Although we need to note that we will be lucky if it is accurate to the nearest £10 billion. Within the receipts numbers there are some points of note. The Retail Sales numbers with monthly rises of 30%,61% and now 3,6% for the category with includes alcohol sales meets alcohol duty receipts which have fallen from £2.1 billion to £1.6 billion. Perhaps a health kick has been going on as tobacco receipts fall by £400 million to £1 billion. Also a slowing in the housing market is kicking in as Stamp Duty receipts fall from £2 billion to £1.1 billion.
Switching to the national debt there is this.
Debt (PSND ex) at the end of May 2020 was £1,950.1 billion, an increase of £173.2 billion (or 20.5 percentage points) compared with May 2019, the largest year-on-year increase in debt as a percentage of GDP on record (monthly records began in March 1993).
We have some welcome news today on the economy but context is needed as we have still experienced quite a drop, simply one which is smaller than reported so far. There is an irony in the two numbers released as we see this being reported which gives a worse impression.
Just in: UK government debt exceeded the size of the country’s economy in May for the first time in more than 50 years, official data published on Friday showed, as borrowing surged to pay for coronavirus response measures ( Financial Times)
Having awarded myself a slice of humble pie let me move onto an issue that the more clickbaity reports have ignored.
If we were to remove the temporary debt impact of APF and TFS, public sector net debt (excluding public sector banks) at the end of May 2020 would reduce by £195.5 billion (or 10.1% percentage points of GDP) to £1,754.6 billion (or 90.8% of GDP).

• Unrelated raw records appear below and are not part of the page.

-- ==== Sys2Proof/Machine/Packet.lean ====
section
/-! DEFINITION. Transport packets (12.1): header and adaptation field (R23, R24), the cue section and its check (R34 to
R36), stamps (R52), and the rewrites of R185. Fields inside packets are most significant first. -/

namespace Sys2Proof.Machine

/-! ## Header and adaptation field -/

/-- Packet byte 0 is the start marker 47h. -/
def hasMarker (p : Packet) : Bool := getByte p 0 == 0x47#8

/-- The error flag. -/
def errorFlag (p : Packet) : Bool := (getByte p 1).getLsbD 7

/-- The unit-start flag. -/
def unitStart (p : Packet) : Bool := (getByte p 1).getLsbD 6

/-- The 13-bit label. -/
def packetLabel (p : Packet) : Label := (getByte p 1 ++ getByte p 2 : BitVec (8 + 8)).setWidth 13

/-- The filler label 1FFFh. -/
def fillerLabel : Label := 0x1FFF#13

/-- Scrambling control. -/
def scrambling (p : Packet) : Nat := ((getByte p 3).extractLsb' 6 2).toNat

/-- Adaptation control. -/
def adaptation (p : Packet) : Nat := ((getByte p 3).extractLsb' 4 2).toNat

/-- The sequence count: the low four bits of packet byte 3. -/
def packetCount (p : Packet) : BitVec 4 := (getByte p 3).setWidth 4

/-- The packet bears payload: adaptation control 1 or 3 (R146). -/
def bearsPayload (p : Packet) : Bool := adaptation p == 1 || adaptation p == 3

/-- Adaptation field length, packet byte 4. -/
def afLength (p : Packet) : Nat := (getByte p 4).toNat

/-- An adaptation field of length 1 or more is present, so that there is a flags byte (R24). -/
def hasAfFlags (p : Packet) : Bool := (adaptation p == 2 || adaptation p == 3) && 1 ≤ afLength p

/-- The discontinuity flag (R24). -/
def discontinuity (p : Packet) : Bool := hasAfFlags p && (getByte p 5).getLsbD 7

/-- The clock-reference flag (R24). -/
def clockRefFlag (p : Packet) : Bool := hasAfFlags p && (getByte p 5).getLsbD 4

/-- The outcome of the header checks. -/
inductive HeaderVerdict where
  | bad
  | errored
  | good
  deriving DecidableEq, Repr

/-- The judgement of R23, the first case that applies, with the clock-reference length test that R24 adds for a packet
that R23 finds good. -/
def headerVerdict (p : Packet) : HeaderVerdict :=
  if adaptation p = 0 then .bad
  else if adaptation p = 2 ∧ afLength p ≠ 183 then .bad
  else if adaptation p = 3 ∧ 182 < afLength p then .bad
  else if errorFlag p then .errored
  else if clockRefFlag p ∧ afLength p < 7 then .bad
  else .good

/-- The packet carries a clock reference by the tests of R24. -/
def hasClockRef (p : Packet) : Bool := headerVerdict p == .good && clockRefFlag p && 7 ≤ afLength p

/-- The clock reference base: packet bytes 6..9 and bit 7 of byte 10. -/
def clockRefBase (p : Packet) : Stamp :=
  (getByte p 6 ++ getByte p 7 ++ getByte p 8 ++ getByte p 9 ++ (getByte p 10).extractLsb' 7 1 :
    BitVec (8 + 8 + 8 + 8 + 1))

/-- The clock reference extension: bit 0 of packet byte 10 and byte 11. -/
def clockRefExt (p : Packet) : BitVec 9 := ((getByte p 10).extractLsb' 0 1 ++ getByte p 11 : BitVec (1 + 8))

/-- First payload byte (R23). -/
def payloadStart (p : Packet) : Nat := if adaptation p = 3 then 5 + afLength p else 4

/-- Payload length (R52): 184 for adaptation control 1, 183 less the adaptation field length for 3. -/
def payloadLength (p : Packet) : Nat :=
  if adaptation p = 1 then 184 else if adaptation p = 3 then 183 - afLength p else 0

/-- Payload byte `k`. -/
def payloadByte (p : Packet) (k : Nat) : Byte := getByte p (payloadStart p + k)

/-! ## Rewrites (R185) -/

/-- A label rewrite: the 13 label bits alone. -/
def setLabel (p : Packet) (l : Label) : Packet :=
  let b1 := (getByte p 1 &&& 0xE0#8) ||| (l.extractLsb' 8 5).setWidth 8
  setByte (setByte p 1 b1) 2 (l.extractLsb' 0 8)

/-- A sequence count rewrite: bits 3..0 of packet byte 3. -/
def setCount (p : Packet) (c : BitVec 4) : Packet :=
  setByte p 3 ((getByte p 3 &&& 0xF0#8) ||| c.setWidth 8)

/-- A clock-reference rewrite: base, six ones, extension in packet bytes 6..11. -/
def setClockRef (p : Packet) (base : Stamp) (ext : BitVec 9) : Packet :=
  let p := setByte p 6 (base.extractLsb' 25 8)
  let p := setByte p 7 (base.extractLsb' 17 8)
  let p := setByte p 8 (base.extractLsb' 9 8)
  let p := setByte p 9 (base.extractLsb' 1 8)
  let p := setByte p 10 (base.extractLsb' 0 1 ++ 0x3F#6 ++ ext.extractLsb' 8 1 : BitVec (1 + 6 + 1))
  setByte p 11 (ext.extractLsb' 0 8)

/-- The stamp in the five packet bytes from `k`: value bits 32..30 in bits 3..1 of the first, 29..15 in the second and
bits 7..1 of the third, 14..0 in the fourth and bits 7..1 of the fifth (12.1). -/
def getStamp (p : Packet) (k : Nat) : Stamp :=
  ((getByte p k).extractLsb' 1 3 ++ getByte p (k + 1) ++ (getByte p (k + 2)).extractLsb' 1 7 ++
    getByte p (k + 3) ++ (getByte p (k + 4)).extractLsb' 1 7 : BitVec (3 + 8 + 7 + 8 + 7))

/-- A stamp rewrite: the 33 value bits, keeping prefix and marker bits. -/
def setStamp (p : Packet) (k : Nat) (t : Stamp) : Packet :=
  let b0 := (getByte p k &&& 0xF1#8) ||| ((t.extractLsb' 30 3).setWidth 8 <<< 1)
  let b2 := (getByte p (k + 2) &&& 0x01#8) ||| ((t.extractLsb' 15 7).setWidth 8 <<< 1)
  let b4 := (getByte p (k + 4) &&& 0x01#8) ||| ((t.extractLsb' 0 7).setWidth 8 <<< 1)
  let p := setByte p k b0
  let p := setByte p (k + 1) (t.extractLsb' 22 8)
  let p := setByte p (k + 2) b2
  let p := setByte p (k + 3) (t.extractLsb' 7 8)
  setByte p (k + 4) b4

/-- The generated filler packet of R141 and R185: 47h, 1Fh, FFh, 10h and 184 bytes of FFh. -/
def fillerPacket : Packet :=
  (BitVec.allOnes 1472 ++ (0x10FF1F47#32) : BitVec (1472 + 32))

/-! ## Stamps of an elementary-stream unit (R52) -/

/-- What R52 finds in a packet: no stamps, stamps at the packet bytes listed, or an unparsed packet. -/
inductive StampScan where
  | noStamps
  | stamps (at_ : List Nat)
  | unparsed
  deriving DecidableEq, Repr

/-- The cases of R52, the first that applies. DESIGN CHOICE (log entry 38): a packet with the error flag set whose
clock-reference flag is set over an adaptation field of length 1 to 6 is no bad header here, because R23 judges it errored
and R24 tests only good headers; its stamps are looked for. R52 also says that the error flag is not examined. -/
def scanStamps (p : Packet) : StampScan :=
  if headerVerdict p = .bad then .unparsed
  else if ¬ unitStart p ∨ adaptation p = 2 then .noStamps
  else if payloadLength p < 3 ∨ payloadByte p 0 ≠ 0#8 ∨ payloadByte p 1 ≠ 0#8 ∨ payloadByte p 2 ≠ 1#8 then .noStamps
  else if scrambling p ≠ 0 then .unparsed
  else if payloadLength p < 9 ∨ (payloadByte p 6).extractLsb' 6 2 ≠ 2#2 then .unparsed
  else
    match ((payloadByte p 7).extractLsb' 6 2).toNat with
    | 0 => .noStamps
    | 2 =>
      if (payloadByte p 8).toNat < 5 ∨ payloadLength p < 14 then .unparsed
      else .stamps [payloadStart p + 9]
    | 3 =>
      if (payloadByte p 8).toNat < 10 ∨ payloadLength p < 19 then .unparsed
      else .stamps [payloadStart p + 9, payloadStart p + 14]
    | _ => .unparsed

/-- Every stamp found moved by the offset `d` (R54, R55): (stamp + D) mod 2^33. -/
def moveStamps (p : Packet) (d : Stamp) : Packet :=
  match scanStamps p with
  | .stamps ks => ks.foldl (fun q k => setStamp q k (getStamp p k + d)) p
  | _ => p

/-! ## Cue sections (R34 to R36) -/

/-- One byte of the check, most significant bit first, generator 04C11DB7h (R35). -/
def crcByte (c : BitVec 32) (b : Byte) : BitVec 32 :=
  (List.range 8).foldl
    (fun c i => if c.getLsbD 31 != b.getLsbD (7 - i) then (c <<< 1) ^^^ 0x04C11DB7#32 else c <<< 1) c

/-- The check over section bytes 0..n - 1 of the packet's section at packet byte `at_`, from FFFFFFFFh (R35). -/
def crcOver (p : Packet) (at_ n : Nat) : BitVec 32 :=
  (List.range n).foldl (fun c i => crcByte c (getByte p (at_ + i))) 0xFFFFFFFF#32

/-- The number in `n` packet bytes from `k`, most significant first. -/
def packetNumber (p : Packet) (k n : Nat) : Nat :=
  (List.range n).foldl (fun acc i => acc * 256 + (getByte p (k + i)).toNat) 0

/-- The fields of a parsed cue (R36). -/
structure Cue where
  kind : CueKind
  event : BitVec 32
  placement : BitVec 32
  time : Option Stamp
  duration : Option Stamp
  deriving DecidableEq, Repr

/-- The outcome of the section checks of R34. -/
inductive CueScan where
  | notACue
  | malformed (event : BitVec 32)
  | parsed (cue : Cue)
  deriving DecidableEq, Repr

/-- The cue kind of a kind byte. -/
def cueKindOf (b : Byte) : Option CueKind :=
  match b.toNat with
  | 1 => some .start
  | 2 => some .startOpen
  | 3 => some .ret
  | 4 => some .cancel
  | _ => none

/-- The section checks of R34 on a packet with payload, in their order. -/
def scanCue (p : Packet) : CueScan :=
  let sec := payloadStart p + 1
  let q := payloadLength p - 1
  let pointer := payloadByte p 0
  let event : BitVec 32 := BitVec.ofNat 32 (packetNumber p (sec + 4) 4)
  let bad : CueScan := .malformed (if pointer = 0#8 ∧ 8 ≤ q then event else 0)
  let len := packetNumber p (sec + 2) 2
  let flags := getByte p (sec + 12)
  if pointer ≠ 0#8 then bad
  else if q = 0 ∨ getByte p sec ≠ 0xD5#8 then .notACue
  else if q < 4 ∨ len < 23 ∨ 179 < len then bad
  else if q < 4 + len then bad
  else if crcOver p sec len ≠ BitVec.ofNat 32 (packetNumber p (sec + len) 4) then bad
  else
    match cueKindOf (getByte p (sec + 1)) with
    | none => bad
    | some kind =>
      .parsed
        { kind := kind
          event := event
          placement := BitVec.ofNat 32 (packetNumber p (sec + 8) 4)
          time := if flags.getLsbD 7 then some (BitVec.ofNat 33 (packetNumber p (sec + 13) 5)) else none
          duration := if flags.getLsbD 6 then some (BitVec.ofNat 33 (packetNumber p (sec + 18) 5)) else none }

end Sys2Proof.Machine
end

That is the role of the Bank of England in raising the reported level of the national debt and frankly this bit below is one of the silliest inclusions.
As a result of these gilt holdings, the impact of the APF on public sector net debt stands at £95.7 billion, the difference between the nominal value of its gilt holdings and the market value it paid at the time of purchase. Note that the final debt impact of the APF depends on the disposal of the gilts at the end of the scheme.
Oh well. Let me end by bringing yesterday’s extra QE bond purchases and the borrowing together with these two numbers.
At the end of May 2020, the gilt holdings of the APF have increased by £46.7 billion (at nominal value) compared with the end of April 2020, to £475.1 billion in total. This increase is of a similar order of magnitude to the new issuance by the DMO in May 2020, which means that gilt holdings by units other than the APF have changed very little since April 2020.
As I have pointed out before if we take a broad brush the Bank of England is implicitly financing the government spending. That is why we can borrow so cheaply with some gilt yields negative and the fifty-year a mere 0.55%.